WHAT IS EXPECTED: Beginning with the opening line, restate the following material exactly, up through the line that contains "theorem test_or : xAfter".

DATA:
/-! ### Single instructions: scalar (03 R72-R81) -/
theorem test_add_wraps : xAfter (.add 3 1 2) (xs base [(1, BitVec.allOnes 64), (2, 1)]) 3 = 0 := by decide +kernel
theorem test_sub_source_is_dest : xAfter (.sub 1 1 2) (xs base [(1, 0), (2, 1)]) 1 = BitVec.allOnes 64 := by decide +kernel
theorem test_andn : xAfter (.andn 3 1 2) (xs base [(1, 0xff), (2, 0x0f)]) 3 = 0xf0 := by decide +kernel
theorem test_or : xAfter (.or 3 1 2) (xs base [(1, 0xf0), (2, 0x0f)]) 3 = 0xff := by decide +kernel
theorem test_xor : xAfter (.xor 3 1 2) (xs base [(1, 0xff), (2, 0x0f)]) 3 = 0xf0 := by decide +kernel
theorem test_and : xAfter (.and 3 1 2) (xs base [(1, 0xff), (2, 0x0f)]) 3 = 0x0f := by decide +kernel
theorem test_sll_count_mod_64 : xAfter (.sll 3 1 2) (xs base [(1, 1), (2, 65)]) 3 = 2 := by decide +kernel
theorem test_srl : xAfter (.srl 3 1 2) (xs base [(1, 0x8000000000000000), (2, 63)]) 3 = 1 := by decide +kernel
theorem test_sra_sign : xAfter (.sra 3 1 2) (xs base [(1, 0x8000000000000000), (2, 63)]) 3 = BitVec.allOnes 64 := by decide +kernel
theorem test_ror : xAfter (.ror 3 1 2) (xs base [(1, 1), (2, 1)]) 3 = 0x8000000000000000 := by decide +kernel
theorem test_slt_signed : xAfter (.slt 3 1 2) (xs base [(1, BitVec.allOnes 64), (2, 0)]) 3 = 1 := by decide +kernel
theorem test_sltu_unsigned : xAfter (.sltu 3 1 2) (xs base [(1, BitVec.allOnes 64), (2, 0)]) 3 = 0 := by decide +kernel
theorem test_min : xAfter (.min 3 1 2) (xs base [(1, BitVec.allOnes 64), (2, 1)]) 3 = BitVec.allOnes 64 := by decide +kernel
theorem test_max : xAfter (.max 3 1 2) (xs base [(1, BitVec.allOnes 64), (2, 1)]) 3 = 1 := by decide +kernel
theorem test_minu : xAfter (.minu 3 1 2) (xs base [(1, BitVec.allOnes 64), (2, 1)]) 3 = 1 := by decide +kernel
theorem test_maxu : xAfter (.maxu 3 1 2) (xs base [(1, BitVec.allOnes 64), (2, 1)]) 3 = BitVec.allOnes 64 := by decide +kernel
theorem test_mul : xAfter (.mul 3 1 2) (xs base [(1, BitVec.allOnes 64), (2, 2)]) 3 = 0xfffffffffffffffe := by decide +kernel
theorem test_sh1add : xAfter (.sh1add 3 1 2) (xs base [(1, 5), (2, 1)]) 3 = 11 := by decide +kernel
theorem test_sh2add : xAfter (.sh2add 3 1 2) (xs base [(1, 5), (2, 1)]) 3 = 21 := by decide +kernel
theorem test_sh3add : xAfter (.sh3add 3 1 2) (xs base [(1, 5), (2, 1)]) 3 = 41 := by decide +kernel
theorem test_clz_zero : xAfter (.clz 3 1) (xs base [(1, 0)]) 3 = 64 := by decide +kernel
theorem test_ctz : xAfter (.ctz 3 1) (xs base [(1, 8)]) 3 = 3 := by decide +kernel
theorem test_popc : xAfter (.popc 3 1) (xs base [(1, 0xf0f0)]) 3 = 8 := by decide +kernel
theorem test_addi_negative : xAfter (.addi 3 1 0x7fff) (xs base [(1, 0)]) 3 = BitVec.allOnes 64 := by decide +kernel
theorem test_andi_sign_extends : xAfter (.andi 3 1 0x7ff0) (xs base [(1, BitVec.allOnes 64)]) 3 = 0xfffffffffffffff0 := by decide +kernel
theorem test_ori : xAfter (.ori 3 1 0x4000) (xs base [(1, 0)]) 3 = 0xffffffffffffc000 := by decide +kernel
theorem test_xori : xAfter (.xori 3 1 1) (xs base [(1, 3)]) 3 = 2 := by decide +kernel
theorem test_muli : xAfter (.muli 3 1 3) (xs base [(1, 5)]) 3 = 15 := by decide +kernel
theorem test_slti : xAfter (.slti 3 1 0) (xs base [(1, BitVec.allOnes 64)]) 3 = 1 := by decide +kernel
theorem test_sltiu : xAfter (.sltiu 3 1 0x7fff) (xs base [(1, 5)]) 3 = 1 := by decide +kernel
theorem test_slli : xAfter (.slli 3 1 63) (xs base [(1, 3)]) 3 = 0x8000000000000000 := by decide +kernel
theorem test_srli : xAfter (.srli 3 1 4) (xs base [(1, 0x80)]) 3 = 8 := by decide +kernel
theorem test_srai : xAfter (.srai 3 1 4) (xs base [(1, 0x8000000000000000)]) 3 = 0xf800000000000000 := by decide +kernel
theorem test_rori : xAfter (.rori 3 1 4) (xs base [(1, 0xf)]) 3 = 0xf000000000000000 := by decide +kernel
theorem test_lui_example : xAfter (.lui 5 0x87654) (xs base []) 5 = 0xffffffff87654000 := by decide +kernel
theorem test_luh_example : xAfter (.luh 5 6) (xs base [(5, 0xffffffff87654321)]) 5 = 0x0000000587654321 := by decide +kernel
theorem test_addpc : xAfter (.addpc 3 0xfffff) (xs base []) 3 = 0xffff := by decide +kernel
theorem test_x0_discards : xAfter (.addi 0 1 1) (xs base [(1, 1)]) 0 = 0 := by decide +kernel
theorem test_mulh : ((after (.mulh 3 1 2) (xs base [(1, BitVec.allOnes 64), (2, 2)])).me.pending.map (fun p => (p.dest, p.value, p.ready))) = [(.x 3, (0xffffffffffffffff : Vec), 102)] := by decide +kernel
theorem test_mulhu : ((after (.mulhu 3 1 2) (xs base [(1, BitVec.allOnes 64), (2, 2)])).me.pending.map (fun p => (p.dest, p.value, p.ready))) = [(.x 3, (1 : Vec), 102)] := by decide +kernel
theorem test_div_overflow : ((after (.div 3 1 2) (xs base [(1, 0x8000000000000000), (2, BitVec.allOnes 64)])).me.pending.map (fun p => (p.dest, p.value, p.ready))) = [(.x 3, (0x8000000000000000 : Vec), 112)] := by decide +kernel
theorem test_rem_sign_of_dividend : ((after (.rem 3 1 2) (xs base [(1, BitVec.ofInt 64 (-7)), (2, 2)])).me.pending.map (fun p => (p.dest, p.value, p.ready))) = [(.x 3, (0xffffffffffffffff : Vec), 112)] := by decide +kernel
theorem test_divu_zero : ((after (.divu 3 1 2) (xs base [(1, 6), (2, 0)])).me.pending.map (fun p => (p.dest, p.value, p.ready))) = [(.x 3, (0xffffffffffffffff : Vec), 112)] := by decide +kernel
theorem test_remu_worked : ((after (.remu 7 6 5) (xs base [(6, 30), (5, 18)])).me.pending.map (fun p => (p.dest, p.value, p.ready))) = [(.x 7, (12 : Vec), 112)] := by decide +kernel
theorem test_div_zero_sets_idz : (after (.div 3 1 2) (xs base [(1, 6)])).me.yflags = 0x20 := by decide +kernel
theorem test_beq_taken : (after (.beq 1 2 6) (xs base [])).me.pc = 0x10018 := by decide +kernel
theorem test_bne_not_taken : (after (.bne 1 2 6) (xs base [])).me.pc = 0x10004 := by decide +kernel
theorem test_blt_signed : (after (.blt 1 2 0x7fff) (xs base [(1, BitVec.allOnes 64)])).me.pc = 0xfffc := by decide +kernel
theorem test_bge : (after (.bge 1 2 2) (xs base [])).me.pc = 0x10008 := by decide +kernel
theorem test_bltu : (after (.bltu 1 2 2) (xs base [(1, BitVec.allOnes 64)])).me.pc = 0x10004 := by decide +kernel
theorem test_bgeu : (after (.bgeu 1 2 2) (xs base [(1, BitVec.allOnes 64)])).me.pc = 0x10008 := by decide +kernel
theorem test_j : (after (.j (BitVec.ofInt 25 (-4))) (xs base [])).me.pc = 0xfff0 := by decide +kernel
theorem test_jl_link : xAfter (.jl 4) (xs base []) 1 = 0x10004 := by decide +kernel
theorem test_jlr_same_register : (let t := after (.jlr 1 1 0) (xs base [(1, 0x10107)]); (t.me.pc, t.me.getX 1)) = (0x10104, 0x10004) := by decide +kernel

ANSWER SECTION:
/-! ### Single instructions: scalar (03 R72-R81) -/
theorem test_add_wraps : xAfter (.add 3 1 2) (xs base [(1, BitVec.allOnes 64), (2, 1)]) 3 = 0 := by decide +kernel
theorem test_sub_source_is_dest : xAfter (.sub 1 1 2) (xs base [(1, 0), (2, 1)]) 1 = BitVec.allOnes 64 := by decide +kernel
theorem test_andn : xAfter (.andn 3 1 2) (xs base [(1, 0xff), (2, 0x0f)]) 3 = 0xf0 := by decide +kernel
theorem test_or : xAfter (.or 3 1 2) (xs base [(1, 0xf0), (2, 0x0f)]) 3 = 0xff := by decide +kernel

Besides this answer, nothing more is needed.